If you know me at all, you'd know that I'm kind of an emotional person. Heck, my little (age 25) brother still gives me grief about the time that he saw me cry at the Cheerios commercial that was popular at Christmastime several years back.
I'm sure you know the one.
The baby's sitting in the highchair and there are cheerios scattered all over the tray. The grandmother (I can only assume) talks about several cheerios as though they are family members living in various areas of the country.
But then she scoots two pieces of cereal together and says "But we'll always be together for Christmas".
Excuse me while I hunt down a Kleenex.
I live 400 miles plus a few from my family. They're on one side of Lake Michigan and I'm on the other. While I know that this is pittance of a distance to some families,(my mother-in-law, God love her, always reminds me that I could have an ocean separating me and my family...helpful, isn't she?) it is difficult for me at times.

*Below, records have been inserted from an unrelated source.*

/-! ### Transitions -/

/-- A DECODE that has ended with an error after storing `bs` in the image: only the named fields may have moved. -/
def DecodeStopped (s t : State) (P : Pixel) (p n : Nat) (alpha3 : Bool) (bs : List Byte) : Prop :=
  (bs = [] ∨ s.n * s.chans + bs.length ≤ s.pixels * s.chans) ∧
    ∃ code, code ≠ .none ∧
      t = raise code
        { s with
          prev := P, p := p, n := n, alpha3 := alpha3
          mem := s.mem.writeList (s.dstAddr.toNat + s.n * s.chans) bs }

theorem decodeStart_cases (s : State) (hp : s.phase = .decoding) (hs : s.stage = .start) :
    (decodeCheck s = .none ∧ engineTurn s = .next { s with stage := .header }) ∨
      (decodeCheck s ≠ .none ∧ engineTurn s = .next (raise (decodeCheck s) s)) := by
  rw [engineTurn_decoding hp, decodeTransition, hs]
  simp only
  cases decodeCheck s <;> simp

theorem decodeHeader_cases (s : State) (hp : s.phase = .decoding) (hs : s.stage = .header) :
    ∃ t, engineTurn s = .next t ∧
      ((∃ code, code ≠ .none ∧ t = raise code s) ∨
        ∃ w h c cs,
          (∃ code, code ≠ .none ∧ t = raise code (latchHeader w h c cs s)) ∨
            (goodChannels c = true ∧ w.toNat * h.toNat * c.toNat ≤ s.dstCap.toNat ∧
              t = enterChunkLoop (latchHeader w h c cs s))) := by
  rw [engineTurn_decoding hp, decodeTransition, hs]
  simp only
  rcases fetchHeader_cases s with ⟨w, h, c, cs, hf, _, _⟩ | ⟨code, hc, hf⟩
  · rw [hf, runFetched, exec_header_decoding hp]
    refine ⟨_, rfl, .inr ⟨w, h, c, cs, ?_⟩⟩
    rcases decodeHeaderFields_cases w h c cs s with ⟨_, he⟩ | ⟨_, _, he⟩ | ⟨hg, hd, he⟩
    · exact .inl ⟨.badChannels, by decide, by rw [he]; rfl⟩
    · exact .inl ⟨.dstOverflow, by decide, by rw [he]; rfl⟩
    · exact .inr ⟨hg, hd, by rw [he]; rfl⟩
  · rw [hf, runFetched]
    exact ⟨_, rfl, .inl ⟨code, hc, rfl⟩⟩

theorem isChunk_cases {i : Instr} (h : i.isChunk = true) : i.isPixelChunk = true ∨ ∃ count, i = .run count := by
  cases i <;> simp_all [Instr.isChunk, Instr.isPixelChunk]

/-- A whole pixel below the image's end. -/
theorem pixel_end_le {n pixels c k : Nat} (h : n + k ≤ pixels) : n * c + k * c ≤ pixels * c := by
  rw [← Nat.add_mul]
  exact Nat.mul_le_mul_right c h

/-- One chunk step of DECODE. -/
theorem decodeChunk_cases (s : State) (hp : s.phase = .decoding) (hs : s.stage = .body) (hlt : s.p < s.endOff)
    (hg : goodChannels s.channels = true) :
    ∃ t, engineTurn s = .next t ∧
      ((∃ P p n a bs, DecodeStopped s t P p n a bs) ∨
        (∃ i, i.isPixelChunk = true ∧ s.p + (encodeBytes i).length ≤ s.endOff ∧ s.n + 1 ≤ s.pixels ∧
          t = afterChunk (encodeBytes i).length (chunkPixel i s) s) ∨
        ∃ count, 1 ≤ count ∧ count ≤ 62 ∧ s.n + count ≤ s.pixels ∧
          t = { s with
            p := s.p + 1, n := s.n + count
            mem := s.mem.writeList (s.dstAddr.toNat + s.n * s.chans) (pixelRun s.channels s.prev count) }) := by
  have hmove : engineTurn s = runFetched (fetchChunk s) s := by
    rw [engineTurn_decoding hp, decodeTransition, hs]
    simp only [fetchBody, if_pos hlt]
  rw [hmove]
  rcases fetchChunk_cases s hlt with ⟨i, hi, hc, hw, hend, _, _⟩ | ⟨code, hc, hf⟩
  · rw [hi, runFetched]
    rcases isChunk_cases hc with hpc | ⟨count, rfl⟩
    · rw [exec_pixelChunk_decoding hpc hp]
      refine ⟨_, rfl, ?_⟩
      rcases decodePixel_cases (encodeBytes i).length (chunkPixel i s) s with
        ⟨_, he⟩ | ⟨hn, _, he⟩ | ⟨hn, j, hj, _, he⟩
      · exact .inl ⟨_, _, s.n, s.alpha3, [], .inl rfl, .pixelCount, by decide, by rw [he]; rfl⟩
      · exact .inr (.inl ⟨i, hpc, hend, hn, by rw [he]; rfl⟩)
      · refine .inl ⟨_, _, s.n, _, _, .inr ?_, .busError, by decide, by rw [he]; rfl⟩
        have := pixel_end_le (c := s.chans) hn
        rw [pixelBytes_length _ hg] at hj
        have hj : j < s.chans := hj
        simp only [List.length_take]
        omega
    · rw [exec_run_decoding hp]
      refine ⟨_, rfl, ?_⟩
      have hw : 1 ≤ count ∧ count ≤ 62 := by simpa [wellFormed] using hw
      rcases decodeRun_cases count s hg with ⟨_, he⟩ | ⟨hn, _, he⟩ | ⟨hn, l, n', hl, _, _, he⟩
      · exact .inl ⟨s.prev, s.p, s.n, s.alpha3, [], .inl rfl, .pixelCount, by decide, by rw [he]; rfl⟩
      · exact .inr (.inr ⟨count, hw.1, hw.2, hn, by rw [he]; rfl⟩)
      · refine .inl ⟨s.prev, s.p, n', s.alpha3, _, .inr ?_, .busError, by decide, by rw [he]; rfl⟩
        have := pixel_end_le (c := s.chans) hn
        simp only [List.length_take]
        omega
  · rw [hf, runFetched]
    exact ⟨_, rfl, .inl ⟨s.prev, s.p, s.n, s.alpha3, [], .inl rfl, code, hc, rfl⟩⟩

/-- The end of DECODE. -/
theorem decodeEnd_cases (s : State) (hp : s.phase = .decoding) (hs : s.stage = .body) (hge : s.endOff ≤ s.p) :
    (s.n = s.pixels ∧ engineTurn s = .next (complete (s.pixels * s.chans) s)) ∨
      ∃ code, code ≠ .none ∧ engineTurn s = .next (raise code s) := by
  have hmove : engineTurn s = runFetched (fetchEnd s) s := by
    rw [engineTurn_decoding hp, decodeTransition, hs]
    simp only [fetchBody, if_neg (Nat.not_lt.2 hge)]
  rw [hmove]
  rcases fetchEnd_cases s with ⟨he, hn⟩ | ⟨code, hc, he⟩
  · rw [he, runFetched, exec_endMarker_decoding hp]
    exact .inl ⟨hn, rfl⟩
  · rw [he, runFetched]
    exact .inr ⟨code, hc, rfl⟩

/-- One chunk step of DECODE, whatever the channel count: an error, or a step forward. -/
theorem decodeChunk_shape (s : State) (hp : s.phase = .decoding) (hs : s.stage = .body) (hlt : s.p < s.endOff) :
    ∃ t, engineTurn s = .next t ∧
      ∃ P p n a m tb,
        (∃ code, code ≠ .none ∧ t = raise code { s with prev := P, p := p, n := n, alpha3 := a, mem := m }) ∨
          (s.p < p ∧ t = { s with prev := P, p := p, n := n, alpha3 := a, mem := m, table := tb }) := by
  have hmove : engineTurn s = runFetched (fetchChunk s) s := by
    rw [engineTurn_decoding hp, decodeTransition, hs]
    simp only [fetchBody, if_pos hlt]
  rw [hmove]
  rcases fetchChunk_cases s hlt with ⟨i, hi, hc, _, hend, _, _⟩ | ⟨code, hc, hf⟩
  · rw [hi, runFetched]
    rcases isChunk_cases hc with hpc | ⟨count, rfl⟩
    · rw [exec_pixelChunk_decoding hpc hp]
      have hpos := (encodeBytes_length_le i hpc).1
      refine ⟨_, rfl, ?_⟩
      rcases decodePixel_cases (encodeBytes i).length (chunkPixel i s) s with ⟨_, he⟩ | ⟨_, _, he⟩ | ⟨_, j, _, _, he⟩
      · exact ⟨_, _, s.n, s.alpha3, s.mem, s.table, .inl ⟨.pixelCount, by decide, by rw [he]; rfl⟩⟩
      · exact ⟨_, s.p + (encodeBytes i).length, _, _, _, _, .inr ⟨by omega, by rw [he]; rfl⟩⟩
      · exact ⟨_, _, s.n, _, _, s.table, .inl ⟨.busError, by decide, by rw [he]; rfl⟩⟩
    · rw [exec_run_decoding hp]
      refine ⟨_, rfl, ?_⟩
      by_cases hn : s.pixels < s.n + count
      · exact ⟨s.prev, s.p, s.n, s.alpha3, s.mem, s.table,
          .inl ⟨.pixelCount, by decide, by rw [decodeRun_excess _ _ hn]; rfl⟩⟩
      · obtain ⟨m, n, he | he⟩ := writePixels_shape s.prev count s
        · exact ⟨s.prev, s.p + 1, n, s.alpha3, m, s.table,
            .inr ⟨by omega, by rw [decodeRun, if_neg hn, he]; rfl⟩⟩
        · exact ⟨s.prev, s.p, n, s.alpha3, m, s.table,
            .inl ⟨.busError, by decide, by rw [decodeRun, if_neg hn, he]; rfl⟩⟩
  · rw [hf, runFetched]
    exact ⟨_, rfl, s.prev, s.p, s.n, s.alpha3, s.mem, s.table, .inl ⟨code, hc, rfl⟩⟩

/-! ### Any transition -/

/-- What no turn of the engine ever moves: the platform, the host's registers other than those the header sets,
the turns to come, and the model's own record of the host. -/
def EngineFrame (s t : State) : Prop :=
  t.cfg = s.cfg ∧ t.mode = s.mode ∧ t.ie = s.ie ∧ t.srcAddr = s.srcAddr ∧ t.srcLen = s.srcLen ∧
    t.dstAddr = s.dstAddr ∧ t.dstCap = s.dstCap ∧ t.schedule = s.schedule ∧ t.hostData = s.hostData ∧
    t.freeCount = s.freeCount

theorem engineTurn_frame {s t : State} (h : engineTurn s = .next t) : EngineFrame s t := by
  have refl : ∀ u : State, EngineFrame u u := fun u => ⟨rfl, rfl, rfl, rfl, rfl, rfl, rfl, rfl, rfl, rfl⟩
  cases hp : s.phase with
  | idle =>
    rw [engineTurn_idle hp] at h
    cases h
    exact refl s
  | encoding =>
    cases hs : s.stage with
    | start =>
      rcases encodeStart_cases s hp hs with ⟨_, he⟩ | ⟨_, he⟩ <;> rw [he] at h <;> cases h <;> exact refl s
    | header =>
      obtain ⟨t', he, ⟨bs, _, code, _, rfl⟩ | ⟨_, rfl⟩⟩ := encodeHeader_cases s hp hs <;> rw [he] at h <;>
        cases h <;> exact refl s
    | body =>
      by_cases hi : s.i < s.pixels
      · obtain ⟨t', he, ⟨P, i, run, bs, _, code, _, rfl⟩ | ⟨P, _, ⟨_, _, rfl⟩ | ⟨_, _, _, rfl⟩ | ⟨_, _, rfl⟩⟩⟩ :=
          encoderStep_cases s hp hs hi <;> rw [he] at h <;> cases h <;> exact refl s
      · obtain ⟨t', he, ⟨run, bs, _, code, _, rfl⟩ | ⟨_, rfl⟩⟩ := finishEncode_cases s hp hs (Nat.not_lt.1 hi) <;>
          rw [he] at h <;> cases h <;> exact refl s
  | decoding =>
    cases hs : s.stage with
    | start =>
      rcases decodeStart_cases s hp hs with ⟨_, he⟩ | ⟨_, he⟩ <;> rw [he] at h <;> cases h <;> exact refl s
    | header =>
      obtain ⟨t', he, ⟨code, _, rfl⟩ | ⟨w, hh, c, cs, ⟨code, _, rfl⟩ | ⟨_, _, rfl⟩⟩⟩ := decodeHeader_cases s hp hs <;>
        rw [he] at h <;> cases h <;> exact refl s
    | body =>
      by_cases hlt : s.p < s.endOff
      · obtain ⟨t', he, P, p, n, a, m, tb, ⟨code, _, rfl⟩ | ⟨_, rfl⟩⟩ := decodeChunk_shape s hp hs hlt <;>
          rw [he] at h <;> cases h <;> exact refl s
      · rcases decodeEnd_cases s hp hs (Nat.not_lt.1 hlt) with ⟨_, he⟩ | ⟨code, _, he⟩ <;> rw [he] at h <;>
          cases h <;> exact refl s

/-- The engine never stops. -/
theorem engineTurn_next (s : State) : ∃ t, engineTurn s = .next t := by
  cases hp : s.phase with
  | idle => exact ⟨_, engineTurn_idle hp⟩
  | encoding =>
    cases hs : s.stage with
    | start => rcases encodeStart_cases s hp hs with ⟨_, h⟩ | ⟨_, h⟩ <;> exact ⟨_, h⟩
    | header => exact (encodeHeader_cases s hp hs).imp fun _ h => h.1
    | body =>
      by_cases hi : s.i < s.pixels
      · exact (encoderStep_cases s hp hs hi).imp fun _ h => h.1
      · exact (finishEncode_cases s hp hs (Nat.not_lt.1 hi)).imp fun _ h => h.1
  | decoding =>
    have hrun : ∀ f, ∃ t, runFetched f s = .next t := fun f => by
      cases f with
      | ok i => exact exec_next i s
      | error code => exact ⟨_, rfl⟩
    rw [engineTurn_decoding hp, decodeTransition]
    cases hs : s.stage with
    | start =>
      simp only
      cases decodeCheck s <;> exact ⟨_, rfl⟩
    | header => exact hrun _
    | body => exact hrun _

/-- With no turns left, a step is the engine's. -/
theorem step_of_schedule_nil {s : State} (h : s.schedule = []) : step s = engineTurn s := by
  simp [step, takeTurn, h]

theorem run_zero (s : State) : core.run 0 s = .next s := rfl

/-- One step of any machine's run. -/
theorem run_succ_of_next (M : Host.Core) (k : Nat) (s t : M.State) (h : M.step s = .next t) :
    M.run (k + 1) s = M.run k t := by
  simp [Host.Core.run, h]

theorem run_succ_of_step {s t : State} (k : Nat) (h : step s = .next t) : core.run (k + 1) s = core.run k t :=
  run_succ_of_next core k s t h

end Sys2Proof.Machine
end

And silly things remind me of when I was a kid.
Take last night, for example. We had hot dogs for dinner. While I am normally just a "plain yellow mustard, no ketchup, please!" kind of girl, I happen to have sweet pickle relish in the house at the moment. I made a potato salad a couple weeks back and I needed relish for that.
My dad always, always, always put mustard and relish on his hotdogs and his burgers when I was growing up. And on the burger, he always makes a continuous circle with the mustard from the outside of the burger to the center and then closes the bottle and dabs the remaining bit on the bun top.
But last night while I was putting mustard and relish on my hotdog, I started to think about Dad. And how much I love him and he loves me and how much I miss him when I don't get a chance to see him often.
When I do get to see him in two weeks and three days, I can't wait to hug him.